Correspondance de Voltaire/1767/Lettre 7041

7041. — À MADAME LA MARQUISE DE FLORIAN.
À Ferney, le 12 octobre.

Il n’y a pas moyen, ma chère nièce, que je vous blâme de penser comme moi. Je vous sais très-bon gré de passer votre hiver à la campagne : on n’est bien que dans son château. Consultez le roi ; c’est ainsi qu’il en use. Il ne passe jamais ses hivers à Paris. Le fracas des villes n’est fait que pour ceux qui ne peuvent s’occuper. Ma santé a été si mauvaise que je n’ai pu aller à Montbéliard, quoique ce voyage fût indispensable. Il y a un mois que je ne sors presque pas de mon lit. Je ne me suis habillé que pour aller voir une petite fête que votre sœur m’a donnée. Vous jugerez si la fête a été agréable, par les petites bagatelles ci-jointes[1]. On vous enverra bientôt de Paris la petite comédie qu’on a jouée[2]. M. de La Harpe et M. de Chabanon n’ont pas encore fini leurs pièces ; et quand elles seraient achevées, je ne vois pas quel usage ils en pourraient faire dans le délabrement horrible où le théâtre est tombé.

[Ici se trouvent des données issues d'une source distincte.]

-- ==== Sys2Proof/Laws/Memory.lean ====
section
/-! SUPPORT. The laws of the arena's bytes: reading after writing, the canonical form, and equal
memories are equal data. -/

namespace Sys2Proof.Machine

@[simp] theorem Memory.read_nil (a : Nat) : Memory.read [] a = 0#8 := rfl

theorem Memory.read_cons (b : Nat) (x : Byte) (m : Memory) (a : Nat) :
    Memory.read ((b, x) :: m) a = if b = a then x else m.read a := rfl

/-- An address that no entry lists reads as 0x00. -/
theorem Memory.read_unlisted {m : Memory} {a : Nat} (h : ∀ c ∈ m, c.1 ≠ a) : m.read a = 0#8 := by
  induction m with
  | nil => rfl
  | cons c m ih =>
    obtain ⟨k, x⟩ := c
    have hc : k ≠ a := h (k, x) (by simp)
    have : Memory.read m a = 0#8 := ih (fun d hd => h d (by simp [hd]))
    simpa [Memory.read_cons, hc] using this

theorem Memory.erase_unlisted (m : Memory) (a : Nat) : ∀ c ∈ m.erase a, c.1 ≠ a := by
  intro c hc
  simpa using (List.mem_filter.mp hc).2

theorem Memory.read_erase (m : Memory) (a b : Nat) :
    (m.erase a).read b = if b = a then 0#8 else m.read b := by
  by_cases hba : b = a
  · subst hba
    simpa using Memory.read_unlisted (Memory.erase_unlisted m b)
  · simp only [hba, if_false]
    induction m with
    | nil => rfl
    | cons c m ih =>
      obtain ⟨k, x⟩ := c
      by_cases hk : k = a
      · have hkb : k ≠ b := fun h => hba (h.symm.trans hk)
        simpa [Memory.erase, hk, Memory.read_cons, Ne.symm hba] using ih
      · by_cases hkb : k = b
        · subst hkb; simp [Memory.erase, hk, Memory.read_cons]
        · simpa [Memory.erase, hk, Memory.read_cons, hkb] using ih

theorem Memory.read_insertSorted {m : Memory} {a : Nat} (h : ∀ c ∈ m, c.1 ≠ a) (v : Byte) (b : Nat) :
    (m.insertSorted a v).read b = if b = a then v else m.read b := by
  induction m with
  | nil => simp [Memory.insertSorted, Memory.read_cons, eq_comm]
  | cons c m ih =>
    obtain ⟨k, x⟩ := c
    have hk : k ≠ a := h (k, x) (by simp)
    have ih := ih (fun d hd => h d (by simp [hd]))
    by_cases hak : a < k
    · simp [Memory.insertSorted, hak, Memory.read_cons, eq_comm]
    · by_cases hkb : k = b
      · subst hkb; simp [Memory.insertSorted, hak, Memory.read_cons, hk]
      · simp [Memory.insertSorted, hak, Memory.read_cons, hkb, ih]

/-- Reading after a write: the written byte there, every other byte as before. -/
theorem Memory.read_write (m : Memory) (a : Nat) (v : Byte) (b : Nat) :
    (m.write a v).read b = if b = a then v else m.read b := by
  unfold Memory.write
  split
  · next h => subst h; exact Memory.read_erase m a b
  · rw [Memory.read_insertSorted (Memory.erase_unlisted m a), Memory.read_erase]
    split <;> rfl

@[simp] theorem Memory.read_write_same (m : Memory) (a : Nat) (v : Byte) :
    (m.write a v).read a = v := by simp [Memory.read_write]

@[simp] theorem Memory.read_write_ne (m : Memory) {a b : Nat} (v : Byte) (h : b ≠ a) :
    (m.write a v).read b = m.read b := by simp [Memory.read_write, h]

theorem Memory.mem_insertSorted {m : Memory} {a : Nat} {v : Byte} {c : Host.Cell}
    (h : c ∈ m.insertSorted a v) : c = (a, v) ∨ c ∈ m := by
  induction m with
  | nil => simpa [Memory.insertSorted] using h
  | cons d m ih =>
    obtain ⟨k, x⟩ := d
    by_cases hak : a < k
    · simpa [Memory.insertSorted, hak] using h
    · simp only [Memory.insertSorted, hak, if_false, List.mem_cons] at h
      rcases h with h | h
      · exact .inr (by simp [h])
      · rcases ih h with h | h <;> simp [h]

theorem Memory.wf_erase {m : Memory} (h : m.wf) (a : Nat) : (m.erase a).wf :=
  ⟨h.1.filter _, fun c hc => h.2 c (List.mem_of_mem_filter hc)⟩

theorem Memory.wf_insertSorted {m : Memory} {a : Nat} {v : Byte} (h : m.wf)
    (hne : ∀ c ∈ m, c.1 ≠ a) (hv : v ≠ 0#8) : (m.insertSorted a v).wf := by
  refine ⟨?_, ?_⟩
  · have hp := h.1
    clear h
    induction m with
    | nil => simp [Memory.insertSorted]
    | cons c m ih =>
      obtain ⟨k, x⟩ := c
      have hk : k ≠ a := hne (k, x) (by simp)
      obtain ⟨hkm, hm⟩ := List.pairwise_cons.mp hp
      by_cases hak : a < k
      · simp only [Memory.insertSorted, hak, if_true]
        refine List.pairwise_cons.mpr ⟨?_, hp⟩
        intro d hd
        rcases List.mem_cons.mp hd with rfl | hd
        · exact hak
        · exact lt_trans hak (hkm d hd)
      · simp only [Memory.insertSorted, hak, if_false]
        refine List.pairwise_cons.mpr ⟨?_, ih (fun d hd => hne d (by simp [hd])) hm⟩
        intro d hd
        rcases Memory.mem_insertSorted hd with rfl | hd
        · show k < a; omega
        · exact hkm d hd
  · intro c hc
    rcases Memory.mem_insertSorted hc with rfl | hc
    · exact hv
    · exact h.2 c hc

/-- A write keeps the canonical form. -/
theorem Memory.wf_write {m : Memory} (h : m.wf) (a : Nat) (v : Byte) : (m.write a v).wf := by
  unfold Memory.write
  split
  · exact Memory.wf_erase h a
  · next hv => exact Memory.wf_insertSorted (Memory.wf_erase h a) (Memory.erase_unlisted m a) hv

/-- A write of a byte of the arena keeps every listed address in the arena. -/
theorem Memory.inArena_write {m : Memory} (h : m.inArena) {a : Nat} (ha : a < 2048) (v : Byte) :
    (m.write a v).inArena := by
  have he : (m.erase a).inArena := fun c hc => h c (List.mem_of_mem_filter hc)
  unfold Memory.write
  split
  · exact he
  · intro c hc
    rcases Memory.mem_insertSorted hc with rfl | hc
    · exact ha
    · exact he c hc

theorem Memory.read_head {k : Nat} {x : Byte} {m : Memory} : Memory.read ((k, x) :: m) k = x := by
  simp [Memory.read_cons]

/-- Two memories in canonical form that read the same are the same data. -/
theorem Memory.eq_of_read_eq : ∀ {m n : Memory}, m.wf → n.wf → (∀ a, m.read a = n.read a) → m = n
  | [], [], _, _, _ => rfl
  | [], (k, x) :: n, _, hn, h => by
    have := h k
    rw [Memory.read_head] at this
    exact absurd this.symm (hn.2 (k, x) (by simp))
  | (k, x) :: m, [], hm, _, h => by
    have := h k
    rw [Memory.read_head] at this
    exact absurd this (hm.2 (k, x) (by simp))
  | (k, x) :: m, (l, y) :: n, hm, hn, h => by
    obtain ⟨hkm, hm1⟩ := List.pairwise_cons.mp hm.1
    obtain ⟨hln, hn1⟩ := List.pairwise_cons.mp hn.1
    have hmu : ∀ a ≤ k, Memory.read m a = 0#8 := fun a ha =>
      Memory.read_unlisted (fun c hc => (lt_of_le_of_lt ha (hkm c hc)).ne')
    have hnu : ∀ a ≤ l, Memory.read n a = 0#8 := fun a ha =>
      Memory.read_unlisted (fun c hc => (lt_of_le_of_lt ha (hln c hc)).ne')
    have hx : x ≠ 0#8 := hm.2 (k, x) (by simp)
    have hy : y ≠ 0#8 := hn.2 (l, y) (by simp)
    have hkl : k = l := by
      rcases lt_trichotomy k l with hlt | heq | hgt
      · have := h k
        rw [Memory.read_head, Memory.read_cons, if_neg (by omega), hnu k (by omega)] at this
        exact absurd this hx
      · exact heq
      · have := h l
        rw [Memory.read_head, Memory.read_cons, if_neg (by omega), hmu l (by omega)] at this
        exact absurd this.symm hy
    subst hkl
    have hxy : x = y := by simpa [Memory.read_cons] using h k
    subst hxy
    have hmn : m = n := by
      refine Memory.eq_of_read_eq ⟨hm1, fun c hc => hm.2 c (by simp [hc])⟩
        ⟨hn1, fun c hc => hn.2 c (by simp [hc])⟩ (fun a => ?_)
      by_cases hka : k = a
      · subst hka; rw [hmu k le_rfl, hnu k le_rfl]
      · simpa [Memory.read_cons, hka] using h a
    rw [hmn]

end Sys2Proof.Machine
end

Ferney est toujours le quartier général. Nous avons le colonel du régiment de Conti dans la maison, et trois compagnies dans le village. Les soldats nous font des chemins, les grenadiers me plantent des arbres. Mme Denis, qui a été accoutumée à tout ce fracas à Landau et à Lille, s’en accommode à merveille. Je suis trop malade pour faire les honneurs du château. Je ne mange jamais au grand couvert. Je serais mort en quatre jours, s’il me fallait vivre en homme du monde : je suis tranquille au milieu du tintamarre, et solitaire dans la cohue.

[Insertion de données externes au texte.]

/-! ### The obligations -/

/-- Settles O55: a step is its start followed by a completion, `rst` or a bus access, and each of
these keeps STATUS consistent. -/
theorem stepKeepsStatusConsistent : Obligations.StepKeepsStatusConsistent := by
  intro s t hs hstep
  have start := statusConsistent_beginStep hs
  rcases step_next hstep with
    ⟨-, -, ⟨m, v, rfl⟩ | ⟨c, -, rfl⟩⟩ | ⟨-, -, rfl⟩ | ⟨-, rfl⟩ | ⟨a, w, -, -, rfl⟩ | ⟨a, -, -, rfl⟩
  · exact statusConsistent_succeed start m v
  · exact statusConsistent_raiseError start c
  · exact start
  · exact statusConsistent_applyReset start
  · exact statusConsistent_busWrite start a w
  · exact statusConsistent_busRead start a

/-- Settles O39: no bit of the arena is set at reset, so every field of every record is 0. -/
theorem resetValues : Obligations.ResetValues := by
  have headers (q : Nat) (_ : q < 64) : hValid State.reset.arena q = false ∧
      hBase State.reset.arena q = 0 ∧ hLength State.reset.arena q = 0 ∧
      hPad State.reset.arena q = false :=
    ⟨reset_bit _, reset_bits _ _, reset_bits _ _, reset_bit _⟩
  exact ⟨Memory.read_nil, reset_bits _ _, headers, fun x _ => reset_entryAt x, rfl, rfl,
    reset_status, rfl, rfl, rfl, readRegister_config0 _, readRegister_config1 _,
    readRegister_identification _⟩

/-- Settles O42: CMD is the one offset that takes a write, and the FSM decides what it does. -/
theorem cmdWriteStartsCommand : Obligations.CmdWriteStartsCommand := by
  refine fun s w rest => ⟨fun hwrite => ?_, fun hread => ?_⟩
  · have hstep : step s = .next (writeCmd s.beginStep w) :=
      step_write (nextEvent_of_host hwrite) rfl
    rw [hstep]
    exact ⟨fun idle => congrArg _ (writeCmd_idle (s := s.beginStep) idle w),
      fun notIdle => congrArg _ (writeCmd_not_idle (s := s.beginStep) notIdle w)⟩
  · exact step_read_register (nextEvent_of_host hread) rfl (by decide) (readRegister_cmd _)

/-- Settles O43: outside the ARENA window a read answers its register and changes nothing else. -/
theorem registerReadsAnswer : Obligations.RegisterReadsAnswer := by
  intro s a rest hhost
  have register {b : BitVec 14} {v : Word} (aligned : b.toNat % 4 = 0)
      (outside : inWindow b = false) (value : readRegister s.beginStep b = v) :
      a = b → step s = .next { s.beginStep with busRdata := v } := by
    rintro rfl
    exact step_read_register (nextEvent_of_host hhost) aligned outside value
  exact ⟨register rfl (by decide) (readRegister_identification _),
    register rfl (by decide) (readRegister_config0 _),
    register rfl (by decide) (readRegister_config1 _),
    register rfl (by decide) ((readRegister_status _).trans (beginStep_status s)),
    register rfl (by decide) ((readRegister_result _).trans (beginStep_result s)),
    fun aligned outside =>
      register aligned (inWindow_unmapped outside) (readRegister_unmapped outside _) rfl⟩

/-- Settles O44: each field is a digit, or a group of digits, of the STATUS word. -/
theorem statusWordLayout : Obligations.StatusWordLayout := by
  intro s
  obtain ⟨busy, halted, err, cause, illop, oom, overrun, reserved⟩ := status_digits s
  have lastErr : (s.status.extractLsb' 2 2).toNat = s.lastErr.code := by
    rw [toNat_extractLsb'_eq_digits, err]
  refine ⟨getLsbD_of_digit busy, getLsbD_of_digit halted, lastErr, ?_, getLsbD_of_digit illop,
    getLsbD_of_digit oom, getLsbD_of_digit overrun, ?_, fun three => ?_⟩
  · rw [toNat_extractLsb'_eq_digits, cause]
  · apply BitVec.eq_of_toNat_eq
    rw [toNat_extractLsb'_eq_digits, reserved, BitVec.toNat_zero]
  · have code_le := s.lastErr.code_le
    rw [← lastErr, three] at code_le
    exact absurd code_le (by decide)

S’il me tombe quelque chose de nouveau entre les mains, je ne manquerai pas de vous l’envoyer à l’adresse que vous m’avez donnée. Je m’imagine que M. de Florian ne perd pas son temps cette automne : il aligne sans doute des allées ; il fait des pièces d’eau et des avenues. Les pauvres Parisiens ne savent pas quel est le plaisir de cultiver son jardin : il n’y a que Candide[3] et nous qui ayons raison.

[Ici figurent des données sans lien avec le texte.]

-- ==== Sys2Proof/WellFormed.lean ====
section
/-! DEFINITION. Which terms of Instr the encoding can express. -/

namespace Sys2Proof

/-- A width fits the seven bits ARG[6:0] of format F (30_encoding.md R82: "unsigned 0..127"). -/
def widthEncodable (width : Nat) : Bool := width < 128

/-- A command is well formed when every field fits its place in the packet. An illegal width (0 or 65 .. 127, R86) and
the reserved origin (R87) ARE well formed: such words decode and are answered IllegalCommand (log 21). -/
def Instr.wellFormed : Instr → Bool
  | .wUint width _ => widthEncodable width
  | .wInt width _ => widthEncodable width
  | .wInts width _ => widthEncodable width
  | .rUint width => widthEncodable width
  | .rInt width => widthEncodable width
  | .rInts width => widthEncodable width
  | .wBorrow _ _ | .wOwn _ _ _ | .wAlloc | .wUnbind | .wSeek _ _ | .wTell | .wEnsure _ | .wBit _ | .wData | .wSize
  | .rBorrow _ _ | .rOwn _ _ _ | .rUnbind | .rSeek _ _ | .rTell | .rBit => true

end Sys2Proof
end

Je vous embrasse tous de tout mon cœur.

  1. Les vers de Chabanon, qui sont imprimés à la page 142 de son Tableau de quelques circonstances de ma vie, 1795, in-8° ; et sans doute quelques autres pièces de vers en l’honneur de Voltaire, dont la fête se célébrait le 4 octobre, jour de saint François son patron.
  2. Charlot, ou la Comtesse de Givry ; voyez tome VI, page 341.
  3. Voyez tome XXI, page 218.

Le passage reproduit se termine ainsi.